(Stored data entries)

-- ==== Sys2Proof/Machine/State.lean ====
section
/-! DEFINITION. The state of BRBCD (spec/10_state.md R11) as plain data, with the byte source bound to
it (spec/20_memory.md R41), the two ports a host sees, and the reasons a step can stop. -/

namespace Sys2Proof.Machine

/-- The eight fault codes of the block (spec/60_exceptions.md R141). These are outcomes of a command,
recorded in `fault` and shown in the response: taking one is a NEXT state, not a stop of the model. -/
inductive FaultCode where
  /-- Code 2: a needed pull answered `Fail` (R144). -/
  | ioFailure
  /-- Code 3: a read after CLOSE (R145). -/
  | useAfterClose
  /-- Code 4: `n = 0` or `n > NMAX` (R146). -/
  | badLength
  /-- Code 5: a step while the cursor is the sentinel (R147). -/
  | drawUnpositioned
  /-- Code 6: a step out of 0 to 255 (R148). -/
  | cursorRange
  /-- Code 7: RSV2 or RSV3 (R149). -/
  | reservedOpcode
  /-- Code 8: STEP with no layer open (R150). -/
  | layerNotOpen
  /-- Code 9: a reserved `CMD.op` (R151). -/
  | badCommand
deriving DecidableEq, Repr

/-- The `status` field of a response (R74, R140): success, end-of-stream, or a fault. -/
inductive Status where
  | ok
  | eos
  | fault (c : FaultCode)
deriving DecidableEq, Repr

/-- A response on the RSP port (R73). -/
structure Rsp where
  status : Status
  data : Byte
deriving DecidableEq, Repr

/-- Why `ReadBits` returns no value (spec/40_bitreader.md R80). -/
inductive ReadStop where
  /-- The answer `Eos`: fewer than `n` bits are left. -/
  | eos
  /-- The answer `Fault(code)`: the fault has been raised. -/
  | fault (c : FaultCode)
deriving DecidableEq, Repr

/-- How a chain instruction ends (spec/44_layer_control.md R121, R122). -/
inductive Ending where
  /-- The layer continues. -/
  | cont
  /-- The layer has ended. -/
  | stop
  /-- The instruction has raised a fault. -/
  | fault (c : FaultCode)
deriving DecidableEq, Repr

/-- The two halves of the BitReader's buffer, and its closed flag (R12, R13, R16). -/
structure BitReader where
  /-- `br.buf`: bit 0 is the next bit to be returned. -/
  buf : BitBuf
  /-- `br.fill`: the number of valid bits in `buf`. -/
  fill : FillLen
  /-- `br.closed`: CLOSE has been executed. -/
  closed : Bool
deriving DecidableEq, Repr

/-- A cursor that is a cell; the sentinel is `none` in State (R17, D11). -/
structure Cursor where
  /-- `cx`, the x or r coordinate. -/
  cx : Byte
  /-- `cy`, the y or g coordinate. -/
  cy : Byte
deriving DecidableEq, Repr

/-- A step direction, +1 or -1 (R18, D11). -/
inductive Dir where
  /-- +1, stored as 0. -/
  | pos
  /-- -1, stored as 1. -/
  | neg
deriving DecidableEq, Repr

/-- The byte source bound at reset (spec/20_memory.md R41). -/
structure Source where
  /-- The bytes it delivers, in order; never changed by the block. -/
  data : List Byte
  /-- The position at which a pull fails, if there is one; never changed by the block. -/
  failAt : Option Nat
  /-- The number of bytes delivered so far. -/
  pos : Nat
  /-- `SrcClose()` has been called. -/
  closed : Bool
deriving DecidableEq, Repr

/-- GRID, 256 layers of 65,536 one-bit cells (spec/20_memory.md R48), in a canonical form
(`Memory.wf`). A cell's address is `l * 65536 + i` (R49, R53). A listed address holds 1; an
unlisted one holds 0 where its layer has been cleared since power-on, and no value where it has
not (R172): nothing in the block reads it. -/
structure Grid where
  /-- The layers cleared since power-on, strictly rising. -/
  cleared : List Nat
  /-- The addresses of the cells that have been set, strictly rising. -/
  marks : List Nat
deriving DecidableEq, Repr

/-- What the host can do to the block, one thing at a time (R10, R71, R170). -/
inductive HostInput where
  /-- A command word on the CMD port. -/
  | cmd (w : CmdWord)
  /-- Reset, which samples `PROPAGATE_CLOSE` and binds a source that has delivered nothing
  (R170, R173). -/
  | reset (propagateClose : Bool) (data : List Byte) (failAt : Option Nat)
deriving DecidableEq, Repr

/-- The whole state: the record of R11, its configuration bit (R22), the bound source (R41), and the
host's side of the CMD and RSP ports (R10). -/
structure State where
  /-- `br.buf`, `br.fill`, `br.closed`. -/
  br : BitReader
  /-- The byte source. -/
  src : Source
  /-- `cursor`: `none` is the sentinel, `pos_valid = 0` (R17). -/
  cursor : Option Cursor
  /-- `dx` (R18). -/
  dx : Dir
  /-- `dy` (R18). -/
  dy : Dir
  /-- `layer` (R19). -/
  layer : Byte
  /-- `active` (R20). -/
  active : Bool
  /-- `fault`: the first fault since reset, `none` for the value 0 (R21). -/
  fault : Option FaultCode
  /-- GRID (R29, R48). -/
  grid : Grid
  /-- `PROPAGATE_CLOSE` as sampled at the last reset (R22). -/
  propagateClose : Bool
  /-- What the host will put to the block, oldest first (assumption log 3). -/
  inputs : List HostInput
  /-- The responses given on the RSP port, oldest first (R73; assumption log 3). -/
  rsps : List Rsp
deriving DecidableEq, Repr

/-- The machine right after reset (R27, R171), bound to the source with no bytes and with
`PROPAGATE_CLOSE` sampled as 0 (assumption log 2: the spec makes both parameters), GRID with no cell
of known content (R172), and a host that has asked for nothing. -/
def State.reset : State where
  br := { buf := 0, fill := 0, closed := false }
  src := { data := [], failAt := none, pos := 0, closed := false }
  cursor := none
  dx := .pos
  dy := .pos
  layer := 0
  active := false
  fault := none
  grid := { cleared := [], marks := [] }
  propagateClose := false
  inputs := []
  rsps := []

/-- Why the model itself may stop. -/
inductive Fault where
  /-- Raised by LRUN and ARUN if a layer had not ended after the number of STEPs that R125 bounds it
  by. Safe; R125 says that it is raised by no state, and a law of this package proves it. -/
  | loopBoundExceeded
deriving DecidableEq, Repr

/-- Why the model may refuse an instruction. -/
inductive Refusal where
  /-- An instruction without a meaning yet. Safe; no arm of `exec` answers with it. -/
  | notModelled (mnemonic : String)
deriving DecidableEq, Repr

end Sys2Proof.Machine
end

## [YOUR TASK]
Above are the entries. Copy exactly the part that opens with the line containing "br : BitReader" and closes with the line containing "bytes and with", and no more.

## [RESPONSE AREA]
  br : BitReader
  /-- The byte source. -/
  src : Source
  /-- `cursor`: `none` is the sentinel, `pos_valid = 0` (R17). -/
  cursor : Option Cursor
  /-- `dx` (R18). -/
  dx : Dir
  /-- `dy` (R18). -/
  dy : Dir
  /-- `layer` (R19). -/
  layer : Byte
  /-- `active` (R20). -/
  active : Bool
  /-- `fault`: the first fault since reset, `none` for the value 0 (R21). -/
  fault : Option FaultCode
  /-- GRID (R29, R48). -/
  grid : Grid
  /-- `PROPAGATE_CLOSE` as sampled at the last reset (R22). -/
  propagateClose : Bool
  /-- What the host will put to the block, oldest first (assumption log 3). -/
  inputs : List HostInput
  /-- The responses given on the RSP port, oldest first (R73; assumption log 3). -/
  rsps : List Rsp
deriving DecidableEq, Repr

/-- The machine right after reset (R27, R171), bound to the source with no bytes and with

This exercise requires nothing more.